The ECJ has not ruled out this
competence as contrary to the letter of the European Treaties; but as
a consequence of its judgment the ECB can in fact, subject to a few
restrictions, occupy the room for manoeuvre of just such a lender of
last resort. The court signed off on a rescue action that was not
entirely constitutional and the German federal constitutional court will
probably follow that judgment with some additional precisions. One is
tempted to say that the law of the European Treaties must not be
directly bent by its protectors but it can be tweaked even so in order
to iron out, on a case by case basis, the unfortunate consequences of
that flawed construction of the European Monetary Union (EMU). That flaw
– as lawyers, political scientists and economists have proven again and
again over the years – can only be rectified by a reform of the
institutions.
The case that is passed to and from
between Karlsruhe and Luxembourg shines a light on a gap in the
construction of the currency union which the ECB has filled by means of
emergency relief. But the lack of fiscal sovereignty is just one of the
many weak spots. This currency union will remain unstable as long as it
is not enhanced by a banking, fiscal and economic union. But that means
expanding the EMU into a Political Union if we want to avoid even
strengthening the present technocratic character of the EU and overtly
writing off democracy as merely decorative.

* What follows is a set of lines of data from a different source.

theorem test_refusals_of_the_day :
    ([(.setClock 86400 none, clocked, .badValue), (.setClock 0 (some 36525), clocked, .badValue), (.setClock 0 none, State.reset, .badValue),
      (.datePut 99 .closed, clocked, .badValue), (.datePut 100 (.school 4), clocked, .badValue),
      (.datePut 36525 .closed, storing .save clocked, .storeBusy),
      (.datePut 200 .closed, { clocked with day := { clocked.day with calendar := (List.range' 100 64).map fun d => (d, .closed) } },
        .full),
      (.dateDrop 36525, storing .save clocked, .badValue), (.dateDrop 100, clocked, .noSuch), (.dates (some 36525), clocked, .badValue),
      (.openDay none, State.reset, .clockInvalid), (.openDay (some 4), opened, .wrongState), (.openDay (some 4), clocked, .badValue),
      (.openDay none, storing .load clocked, .storeBusy), (.openDay none, clocked, .badValue), (.closeDay, clocked, .wrongState),
      (.closure 16, clocked, .dayNotOpen), (.closure 16, opened, .badValue), (.closure 15, opened, .noSuch),
      (.closure 15, texted { opened with day := { opened.day with closureFlag := true } }, .wrongState),
      (.closure 15,
        texted
          { opened with
            notices := { opened.notices with queue := List.replicate 128 ⟨1, .absent, .pupil 3 0, 5, 100, 0, none, none, true, false⟩ } },
        .full),
      (.entryPut { goodEntry with priority := some 16 }, clocked, .badValue), (.entryPut { goodEntry with grace := some 31 }, clocked, .badValue),
      (.entryPut { goodEntry with priority := some 12 }, clocked, .notAllowed),
      (.entryPut goodEntry,
        { clocked with plan := { clocked.plan with banks := List.replicate 4 ⟨[], .normal, List.replicate 96 ⟨0, .dayClose, none⟩⟩ } },
        .full),
      (.entryDrop 4 0, clocked, .badValue), (.entryDrop 3 2, banked, .noSuch), (.bankClear 4, clocked, .badValue),
      (.bankClear 4, storing .defaults clocked, .storeBusy), (.header 3 (some (ascii "A_B", some .normal)), clocked, .badValue),
      (.bank 0 96, clocked, .badValue), (.adopt 0, clocked, .dayNotOpen), (.adopt 4, opened, .badValue),
      (.adopt 3, { opened with day := { opened.day with closureFlag := true } }, .wrongState), (.today 96, clocked, .badValue)] :
      List (Instr × State × Reason)).all (fun e => reasonOf e.1 e.2.1 = some e.2.2) = true := by
  decide +kernel

theorem test_refusals_of_bells_and_line :
    ([(.patternPut 32 none, clocked, .badValue), (.patternPut 0 (some []), clocked, .badValue),
      (.patternPut 0 (some (List.replicate 25 .stop)), clocked, .badValue), (.patternPut 0 (some [.loop 0 1]), clocked, .badValue),
      (.patternPut 0 (some [.stop, .loop 0 1, .loop 1 1]), clocked, .badValue), (.patternPut 32 none, storing .save clocked, .storeBusy),
      (.pattern 32, clocked, .badValue), (.volume (some .a) (some 16), storing .save clocked, .badValue),
      (.volume (some .a) (some 15), storing .save clocked, .storeBusy), (.mute (some ([7], some true)), clocked, .badValue),
      (.mute (some ([1], none)), clocked, .badValue), (.play (.request 0 [] 12), clocked, .badValue),
      (.play (.request 1 [1] 12), clocked, .notAllowed), (.play (.request 1 [1] 11), clocked, .noSuch),
      (.hush (.channel 4), clocked, .badValue), (.hush (.channel 3), clocked, .wrongState), (.hush .other, clocked, .badValue),
      (.seekAll, lined (gate .active) 0 (.enumeration (.start none)) .windows, .wrongState),
      (.admitTerminal 1 0, clocked, .badValue), (.admitTerminal plainIdentity 9, clocked, .badValue),
      (.admitTerminal plainIdentity 9, storing .save clocked, .storeBusy), (.retire 8, clocked, .badValue), (.retire 7, clocked, .noSuch)] :
      List (Instr × State × Reason)).all (fun e => reasonOf e.1 e.2.1 = some e.2.2) = true := by
  decide +kernel

theorem test_refusals_of_notices :
    ([(.classTable none none, clocked, .badValue), (.classTable none (some (1, 1, 1)), storing .load clocked, .storeBusy),
      (.classTable (some .normal) (some (0, 0, 16)), clocked, .badValue), (.hold (some none), clocked, .badValue),
      (.quiet 241, State.reset, .clockInvalid), (.quiet 241, clocked, .badValue), (.cancel 0, clocked, .badValue),
      (.cancel 65535, clocked, .noSuch), (.cancel 1, queued [absentNotice true true] [], .wrongState), (.text 16 .read, clocked, .badValue),
      (.text 15 (.write []), clocked, .badValue), (.text 16 .empty, storing .save clocked, .storeBusy),
      (.text 15 .empty, queued [generalBroadcast false] [], .wrongState), (.post ⟨3, 15, 15, 0, none⟩, clocked, .badValue),
      (.post ⟨3, 14, 15, 3, none⟩, clocked, .badValue), (.post ⟨3, 14, 15, 0, some 86399⟩, State.reset, .clockInvalid),
      (.post ⟨3, 14, 15, 0, some 28800⟩, clocked, .badValue), (.post ⟨5, 14, 15, 0, none⟩, queued [] [], .noSuch),
      (.post ⟨3, 14, 15, 2, none⟩, queued [] [], .noSuch), (.post ⟨3, 14, 14, 0, none⟩, queued [] [], .noSuch),
      (.post ⟨3, 14, 15, 0, none⟩, queued (List.replicate 128 (absentNotice false false)) [], .full),
      (.broadcast ⟨[], some .all, 1, 15, none⟩, clocked, .badValue), (.broadcast ⟨[8], some .all, 1, 15, none⟩, clocked, .badValue),
      (.broadcast ⟨[7], some .all, 1, 15, none⟩, clocked, .noSuch), (.notices (some none) none 1, clocked, .badValue),
      (.notices none none 0, clocked, .badValue)] :
      List (Instr × State × Reason)).all (fun e => reasonOf e.1 e.2.1 = some e.2.2) = true := by
  decide +kernel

Those dramatic events of 2012 explain
why Mario Draghi is swimming against the sluggish tide of a
short-sighted, nay panic-stricken policy mix. With the change of
government in Greece he immediately piped up: “We need a quantum leap in
institutional convergence…. We must put to one side a rules-based
system for national economic policy and instead hand over more
sovereignty to common institutions.” Even if it’s not what one expects a
former Goldman Sachs banker to say, he even wanted to couple these
overdue reforms with “more democratic accountability” (Süddeutsche Zeitung, March 17, 2015).
These were the words of someone who had
learned that the wrangling behind closed doors among heads of government
only thinking of their national voter base is simply not good enough if
one wants to achieve the necessary fiscal, economic and social policy
decisions. Today, three months later, the ECB is yet again at work
buying time for incapable governments with emergency lending.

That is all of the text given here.